Shift from teaching the output to teaching the judgment. If AI can now generate what your lesson used to teach students to produce manually, your lesson’s new job is to help students evaluate, edit, and make good decisions about AI-generated output — not to replicate the generation process by hand.
The Obsolescence Question Is Real
If you’ve been teaching people how to write emails, create content outlines, build lesson plans, or draft marketing copy, you’ve probably noticed that AI tools can produce decent first drafts of all of those in seconds. That’s not a threat to your course — but it is a prompt to rethink what your course actually teaches.
The analogy that helps here is the calculator. When calculators became widespread, math teachers didn’t stop teaching math — they shifted emphasis from computation to problem-solving and interpretation. Students still needed to understand what numbers meant and whether an answer made sense. The calculator handled the arithmetic. The human handled the judgment. That same shift is happening right now across every skill-based course.

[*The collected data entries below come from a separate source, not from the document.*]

/-- Everything an instruction can do. -/
theorem exec_runs (i : Instr) (s : State) : Runs (exec i s) s (i.result s) := by
  cases i with
  | ldaImm d8 => exact runs_next _ _
  | ldaZp d8 => exact runs_onValue (.zp d8) State.loadA s
  | ldaZpx d8 => exact runs_onValue (.zpx d8) State.loadA s
  | ldaAbs d16 => exact runs_onValue (.abs d16) State.loadA s
  | ldaAbx d16 => exact runs_onValue (.abx d16) State.loadA s
  | ldaAby d16 => exact runs_onValue (.aby d16) State.loadA s
  | ldaIzx d8 => exact runs_onValue (.izx d8) State.loadA s
  | ldaIzy d8 => exact runs_onValue (.izy d8) State.loadA s
  | ldxImm d8 => exact runs_next _ _
  | ldxZp d8 => exact runs_onValue (.zp d8) State.loadX s
  | ldxZpy d8 => exact runs_onValue (.zpy d8) State.loadX s
  | ldxAbs d16 => exact runs_onValue (.abs d16) State.loadX s
  | ldxAby d16 => exact runs_onValue (.aby d16) State.loadX s
  | ldyImm d8 => exact runs_next _ _
  | ldyZp d8 => exact runs_onValue (.zp d8) State.loadY s
  | ldyZpx d8 => exact runs_onValue (.zpx d8) State.loadY s
  | ldyAbs d16 => exact runs_onValue (.abs d16) State.loadY s
  | ldyAbx d16 => exact runs_onValue (.abx d16) State.loadY s
  | staZp d8 => exact runs_store (.zp d8) State.a (by simp)
  | staZpx d8 => exact runs_store (.zpx d8) State.a (by simp)
  | staAbs d16 => exact runs_store (.abs d16) State.a (by simp)
  | staAbx d16 => exact runs_store (.abx d16) State.a (by simp)
  | staAby d16 => exact runs_store (.aby d16) State.a (by simp)
  | staIzx d8 => exact runs_store (.izx d8) State.a (by simp)
  | staIzy d8 => exact runs_store (.izy d8) State.a (by simp)
  | stxZp d8 => exact runs_store (.zp d8) State.x (by simp)
  | stxZpy d8 => exact runs_store (.zpy d8) State.x (by simp)
  | stxAbs d16 => exact runs_store (.abs d16) State.x (by simp)
  | styZp d8 => exact runs_store (.zp d8) State.y (by simp)
  | styZpx d8 => exact runs_store (.zpx d8) State.y (by simp)
  | styAbs d16 => exact runs_store (.abs d16) State.y (by simp)
  | tax => exact runs_next _ _
  | tay => exact runs_next _ _
  | txa => exact runs_next _ _
  | tya => exact runs_next _ _
  | txs => exact runs_next _ _
  | tsx => exact runs_next _ _
  | adcImm d8 => exact runs_next _ _
  | adcZp d8 => exact runs_onValue (.zp d8) State.addToA s
  | adcZpx d8 => exact runs_onValue (.zpx d8) State.addToA s
  | adcAbs d16 => exact runs_onValue (.abs d16) State.addToA s
  | adcAbx d16 => exact runs_onValue (.abx d16) State.addToA s
  | adcAby d16 => exact runs_onValue (.aby d16) State.addToA s
  | adcIzx d8 => exact runs_onValue (.izx d8) State.addToA s
  | adcIzy d8 => exact runs_onValue (.izy d8) State.addToA s
  | sbcImm d8 => exact runs_next _ _
  | sbcZp d8 => exact runs_onValue (.zp d8) State.subFromA s
  | sbcZpx d8 => exact runs_onValue (.zpx d8) State.subFromA s
  | sbcAbs d16 => exact runs_onValue (.abs d16) State.subFromA s
  | sbcAbx d16 => exact runs_onValue (.abx d16) State.subFromA s
  | sbcAby d16 => exact runs_onValue (.aby d16) State.subFromA s
  | sbcIzx d8 => exact runs_onValue (.izx d8) State.subFromA s
  | sbcIzy d8 => exact runs_onValue (.izy d8) State.subFromA s
  | incZp d8 => exact runs_inc (.zp d8) s
  | incZpx d8 => exact runs_inc (.zpx d8) s
  | incAbs d16 => exact runs_inc (.abs d16) s
  | incAbx d16 => exact runs_inc (.abx d16) s
  | decZp d8 => exact runs_dec (.zp d8) s
  | decZpx d8 => exact runs_dec (.zpx d8) s
  | decAbs d16 => exact runs_dec (.abs d16) s
  | decAbx d16 => exact runs_dec (.abx d16) s
  | inx => exact runs_next _ _
  | iny => exact runs_next _ _
  | dex => exact runs_next _ _
  | dey => exact runs_next _ _
  | andImm d8 => exact runs_next _ _
  | andZp d8 => exact runs_onValue (.zp d8) State.andA s
  | andZpx d8 => exact runs_onValue (.zpx d8) State.andA s
  | andAbs d16 => exact runs_onValue (.abs d16) State.andA s
  | andAbx d16 => exact runs_onValue (.abx d16) State.andA s
  | andAby d16 => exact runs_onValue (.aby d16) State.andA s
  | andIzx d8 => exact runs_onValue (.izx d8) State.andA s
  | andIzy d8 => exact runs_onValue (.izy d8) State.andA s
  | oraImm d8 => exact runs_next _ _
  | oraZp d8 => exact runs_onValue (.zp d8) State.oraA s
  | oraZpx d8 => exact runs_onValue (.zpx d8) State.oraA s
  | oraAbs d16 => exact runs_onValue (.abs d16) State.oraA s
  | oraAbx d16 => exact runs_onValue (.abx d16) State.oraA s
  | oraAby d16 => exact runs_onValue (.aby d16) State.oraA s
  | oraIzx d8 => exact runs_onValue (.izx d8) State.oraA s
  | oraIzy d8 => exact runs_onValue (.izy d8) State.oraA s
  | eorImm d8 => exact runs_next _ _
  | eorZp d8 => exact runs_onValue (.zp d8) State.eorA s
  | eorZpx d8 => exact runs_onValue (.zpx d8) State.eorA s
  | eorAbs d16 => exact runs_onValue (.abs d16) State.eorA s
  | eorAbx d16 => exact runs_onValue (.abx d16) State.eorA s
  | eorAby d16 => exact runs_onValue (.aby d16) State.eorA s
  | eorIzx d8 => exact runs_onValue (.izx d8) State.eorA s
  | eorIzy d8 => exact runs_onValue (.izy d8) State.eorA s
  | aslAcc => exact runs_next _ _
  | aslZp d8 => exact runs_asl (.zp d8) s
  | aslZpx d8 => exact runs_asl (.zpx d8) s
  | aslAbs d16 => exact runs_asl (.abs d16) s
  | aslAbx d16 => exact runs_asl (.abx d16) s
  | lsrAcc => exact runs_next _ _
  | lsrZp d8 => exact runs_lsr (.zp d8) s
  | lsrZpx d8 => exact runs_lsr (.zpx d8) s
  | lsrAbs d16 => exact runs_lsr (.abs d16) s
  | lsrAbx d16 => exact runs_lsr (.abx d16) s
  | rolAcc => exact runs_next _ _
  | rolZp d8 => exact runs_rol (.zp d8) s
  | rolZpx d8 => exact runs_rol (.zpx d8) s
  | rolAbs d16 => exact runs_rol (.abs d16) s
  | rolAbx d16 => exact runs_rol (.abx d16) s
  | rorAcc => exact runs_next _ _
  | rorZp d8 => exact runs_ror (.zp d8) s
  | rorZpx d8 => exact runs_ror (.zpx d8) s
  | rorAbs d16 => exact runs_ror (.abs d16) s
  | rorAbx d16 => exact runs_ror (.abx d16) s
  | bitZp d8 => exact runs_onValue (.zp d8) State.bitA s
  | bitAbs d16 => exact runs_onValue (.abs d16) State.bitA s
  | bcc d8 => exact runs_next _ _
  | bcs d8 => exact runs_next _ _
  | beq d8 => exact runs_next _ _
  | bne d8 => exact runs_next _ _
  | bmi d8 => exact runs_next _ _
  | bpl d8 => exact runs_next _ _
  | bvc d8 => exact runs_next _ _
  | bvs d8 => exact runs_next _ _
  | jmpAbs d16 => exact runs_next _ _
  | jmpInd d16 => exact runs_jmpInd d16 s
  | jsr d16 => exact runs_jsr d16 s
  | rts => exact runs_rts s
  | rti => exact runs_rti s
  | clc => exact runs_next _ _
  | sec => exact runs_next _ _
  | cld => exact runs_next _ _
  | sed => exact runs_next _ _
  | cli => exact runs_next _ _
  | sei => exact runs_next _ _
  | clv => exact runs_next _ _
  | cmpImm d8 => exact runs_next _ _
  | cmpZp d8 => exact runs_onValue (.zp d8) State.cmpA s
  | cmpZpx d8 => exact runs_onValue (.zpx d8) State.cmpA s
  | cmpAbs d16 => exact runs_onValue (.abs d16) State.cmpA s
  | cmpAbx d16 => exact runs_onValue (.abx d16) State.cmpA s
  | cmpAby d16 => exact runs_onValue (.aby d16) State.cmpA s
  | cmpIzx d8 => exact runs_onValue (.izx d8) State.cmpA s
  | cmpIzy d8 => exact runs_onValue (.izy d8) State.cmpA s
  | cpxImm d8 => exact runs_next _ _
  | cpxZp d8 => exact runs_onValue (.zp d8) State.cmpX s
  | cpxAbs d16 => exact runs_onValue (.abs d16) State.cmpX s
  | cpyImm d8 => exact runs_next _ _
  | cpyZp d8 => exact runs_onValue (.zp d8) State.cmpY s
  | cpyAbs d16 => exact runs_onValue (.abs d16) State.cmpY s
  | pha => exact runs_push8 _ s
  | php => exact runs_push8 _ s
  | pla => exact runs_pla s
  | plp => exact runs_plp s
  | nop => exact runs_next _ _
  | brk => exact runs_brk s

theorem exec_next {i : Instr} {s t : State} (h : exec i s = .next t) : t = i.result s := by
  rcases exec_runs i s with h1 | ⟨a, h1, -⟩
  · exact Host.Outcome.next.inj (h.symm.trans h1)
  · simp [h1] at h

theorem exec_of_covered {s : State} (hc : s.covered) (i : Instr) : exec i s = .next (i.result s) := by
  rcases exec_runs i s with h1 | ⟨a, -, h1⟩
  · exact h1
  · simp [hc a] at h1

end Sys2Proof.Machine
end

Three Things to Do With AI-Automatable Content
First, keep a compressed version of the original skill. Understanding how to write a good email — the structure, the purpose, the tone — still matters even if AI writes the first draft. Compress the lesson from a full module to a single lesson that covers the principles, then move on.

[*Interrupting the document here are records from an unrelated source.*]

theorem AccessOp.extends {m : Mnemonic} {op : State → Except Fault State} {g : State → State} (hg : AccessOp m op g)
    (s : State) : s.extendedBy (g s) := by
  have h := State.extendedBy_refl s
  cases hg with
  | jmp d16 => exact State.touchWord_extends h d16
  | jsr d16 => exact State.push_extends (State.push_extends h _) _
  | rts => exact State.pop_extends (State.pop_extends h)
  | rti => exact State.pop_extends (State.pop_extends (u := s.pop.setP _) (State.pop_extends h))
  | pha | php => exact State.push_extends h _
  | pla | plp => exact State.pop_extends h
  | brk => exact State.entered_extends (u := s.setPc (s.pc + 1)) h _ irqVector

/-- An instruction leaves the configuration and the inputs alone and only accesses the windows. -/
theorem result_extends (i : Instr) (s : State) : s.extendedBy (i.result s) := by
  have hs := State.extendedBy_refl s
  cases exec_shape i with
  | immediate b _ h _ hr => exact hr s ▸ h.extends hs b
  | operand _ _ h _ hr => exact hr s ▸ h.extends (State.afterOperand_extends hs _) _
  | store _ _ _ _ hr => exact hr s ▸ State.store_extends (State.afterMode_extends hs _) _ _
  | modify _ _ _ _ hr =>
    rw [hr s]
    exact State.store_extends (State.afterOperand_extends hs _) _ _
  | shiftA _ _ _ _ hr => exact hr s ▸ hs
  | branch _ _ _ _ hr => exact hr s ▸ branchIf_eq_setPc _ _ s ▸ hs
  | register _ h _ hr => exact hr s ▸ h.extends s
  | access _ h _ hr => exact hr s ▸ h.extends s

/-- Settles O47: `result_extends` of the state the instruction leaves. -/
theorem instructionsLeaveTheInputsAlone : Obligations.InstructionsLeaveTheInputsAlone := by
  intro i s t h
  obtain rfl := exec_next h
  exact result_extends i s

/-- Everything a step that completes can leave. -/
theorem step_next {s t : State} (h : step s = .next t) :
    (s.resetPending = true ∧ t = s.resetDone) ∨
      (s.resetPending = false ∧ s.nmiPending = true ∧ t = (s.setNmiPending false).entered (interruptValue s.p) nmiVector) ∨
      (s.resetPending = false ∧ s.nmiPending = false ∧ s.irqLine = true ∧ s.p.i = false ∧
        t = s.entered (interruptValue s.p) irqVector) ∨
      (s.quiet ∧ ∃ i n, n ≤ 3 ∧ fetchInstr s = .ok (i, s.afterFetches n) ∧ t = i.result (s.afterFetches n)) := by
  rcases step_cases s with ⟨hr, hs⟩ | ⟨hr, hn, hs⟩ | ⟨hr, hn, hq, hi, hs⟩ | ⟨hq, ⟨f, hf, hs⟩ | ⟨i, u, hf, hs⟩⟩ <;> rw [hs] at h
  · exact .inl ⟨hr, resetSequence_ok (outcome_next.mp h)⟩
  · exact .inr (.inl ⟨hr, hn, enter_ok (outcome_next.mp h)⟩)
  · exact .inr (.inr (.inl ⟨hr, hn, hq, hi, enter_ok (outcome_next.mp h)⟩))
  · cases h
  · obtain ⟨n, hn, rfl⟩ := fetchInstr_ok hf
    exact .inr (.inr (.inr ⟨hq, i, n, hn, hf, exec_next h⟩))

/-- A state that extends `s`, once requests of `s` may have been cleared. -/
theorem State.extendedBy.config {s t : State} {reset nmi : Bool} (hreset : reset = true → s.resetPending = true)
    (hnmi : nmi = true → s.nmiPending = true)
    (h : ((s.setResetPending reset).setNmiPending nmi).extendedBy t) :
    t.devices = s.devices ∧ t.cart.image = s.cart.image ∧ t.irqLine = s.irqLine ∧
      (t.resetPending = true → s.resetPending = true) ∧ (t.nmiPending = true → s.nmiPending = true) ∧
      s.ppu.extendedBy t.ppu ∧ s.io.extendedBy t.io ∧ s.cart.low.extendedBy t.cart.low := by
  obtain ⟨hr, hn, hq, hd, hi, hports⟩ := h
  exact ⟨hd, hi, hq, fun ht => hreset (hr.symm.trans ht), fun ht => hnmi (hn.symm.trans ht), hports⟩

/-- Settles O51, by the cases of `step_next`: the reset step and the NMI entry clear requests, and everything else a step does is
register changes and bus accesses. -/
theorem stepNeverChangesTheConfiguration : Obligations.StepNeverChangesTheConfiguration := by
  intro s t h
  rcases step_next h with ⟨-, rfl⟩ | ⟨-, -, rfl⟩ | ⟨-, -, -, -, rfl⟩ | ⟨-, i, n, -, -, rfl⟩
  · exact State.extendedBy.config (by simp) (by simp) (State.resetDone_extends s)
  · exact State.extendedBy.config id (by simp)
      (State.entered_extends (State.extendedBy_refl (s.setNmiPending false)) _ nmiVector)
  · exact State.extendedBy.config id id (State.entered_extends (State.extendedBy_refl s) _ irqVector)
  · exact State.extendedBy.config id id
      (State.extendedBy_trans (State.afterFetches_extends (State.extendedBy_refl s) n) (result_extends i _))

/-! ## Registers and flags (R21, R22, R24, R26) -/

/-- From `s` to `t`, only the registers `rs` and the flags `fs` may change, and PC only if `pc` says so. -/
def State.changesOnly (rs : List Reg) (fs : List Flag) (pc : Bool) (s t : State) : Prop :=
  (∀ r ∉ rs, t.reg r = s.reg r) ∧ (pc = false → t.pc = s.pc) ∧ ∀ f ∉ fs, t.p.get f = s.p.get f

/-- The same, field by field. -/
theorem State.changesOnly_iff (rs : List Reg) (fs : List Flag) (pc : Bool) (s t : State) :
    State.changesOnly rs fs pc s t ↔
      ((.a ∉ rs → t.a = s.a) ∧ (.x ∉ rs → t.x = s.x) ∧ (.y ∉ rs → t.y = s.y) ∧ (.s ∉ rs → t.sp = s.sp)) ∧
      (pc = false → t.pc = s.pc) ∧
      (.c ∉ fs → t.p.c = s.p.c) ∧ (.z ∉ fs → t.p.z = s.p.z) ∧ (.i ∉ fs → t.p.i = s.p.i) ∧ (.d ∉ fs → t.p.d = s.p.d) ∧
      (.v ∉ fs → t.p.v = s.p.v) ∧ (.n ∉ fs → t.p.n = s.p.n) := by
  refine ⟨fun ⟨hr, hpc, hf⟩ => ⟨⟨hr .a, hr .x, hr .y, hr .s⟩, hpc, hf .c, hf .z, hf .i, hf .d, hf .v, hf .n⟩, ?_⟩
  rintro ⟨⟨ha, hx, hy, hs⟩, hpc, hc, hz, hi, hd, hv, hn⟩
  exact ⟨fun | .a => ha | .x => hx | .y => hy | .s => hs, hpc,
    fun | .c => hc | .z => hz | .i => hi | .d => hd | .v => hv | .n => hn⟩

/-- A change after one that leaves the registers, PC and flags alone. -/
theorem State.changesOnly_of_none {rs : List Reg} {fs : List Flag} {pc : Bool} {s u t : State}
    (h : State.changesOnly [] [] false s u) (k : State.changesOnly rs fs pc u t) : State.changesOnly rs fs pc s t := by
  obtain ⟨hr, hpc, hf⟩ := h
  obtain ⟨kr, kpc, kf⟩ := k
  exact ⟨fun r hn => (kr r hn).trans (hr r (by simp)), fun hp => (kpc hp).trans (hpc rfl),
    fun f hn => (kf f hn).trans (hf f (by simp))⟩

Second, add a “using AI for this” section that teaches students the specific prompts and workflows for the task. This replaces the hands-on creation practice with AI-assisted creation practice — which is what students will actually do in real life.
Third, and most importantly, add an evaluation lesson. Teach students what a good output looks like, what a bad one looks like, and how to edit AI-generated content so it sounds like them rather than like a robot. This is the highest-value lesson you can add to any skill-based course in 2026, and it’s the one most educators haven’t built yet.
What This Means for Educators
Your expertise didn’t become obsolete when AI got good at generating outputs. What became obsolete was spending 45 minutes teaching students to do manually what a prompt can do in 30 seconds. Your expertise is now about judgment — knowing what good looks like, catching what AI gets wrong, and helping students develop the taste to tell the difference. That’s more valuable than ever, and it’s something AI cannot teach.
The Simple Rule
For every lesson where AI can now generate the output: keep the principles (short), add the AI workflow (practical), and add the evaluation skill (essential). That three-part structure turns obsolete content into future-proof content. Students leave not just knowing how to prompt AI, but knowing how to judge what it gives them — and that skill will matter for the rest of their careers.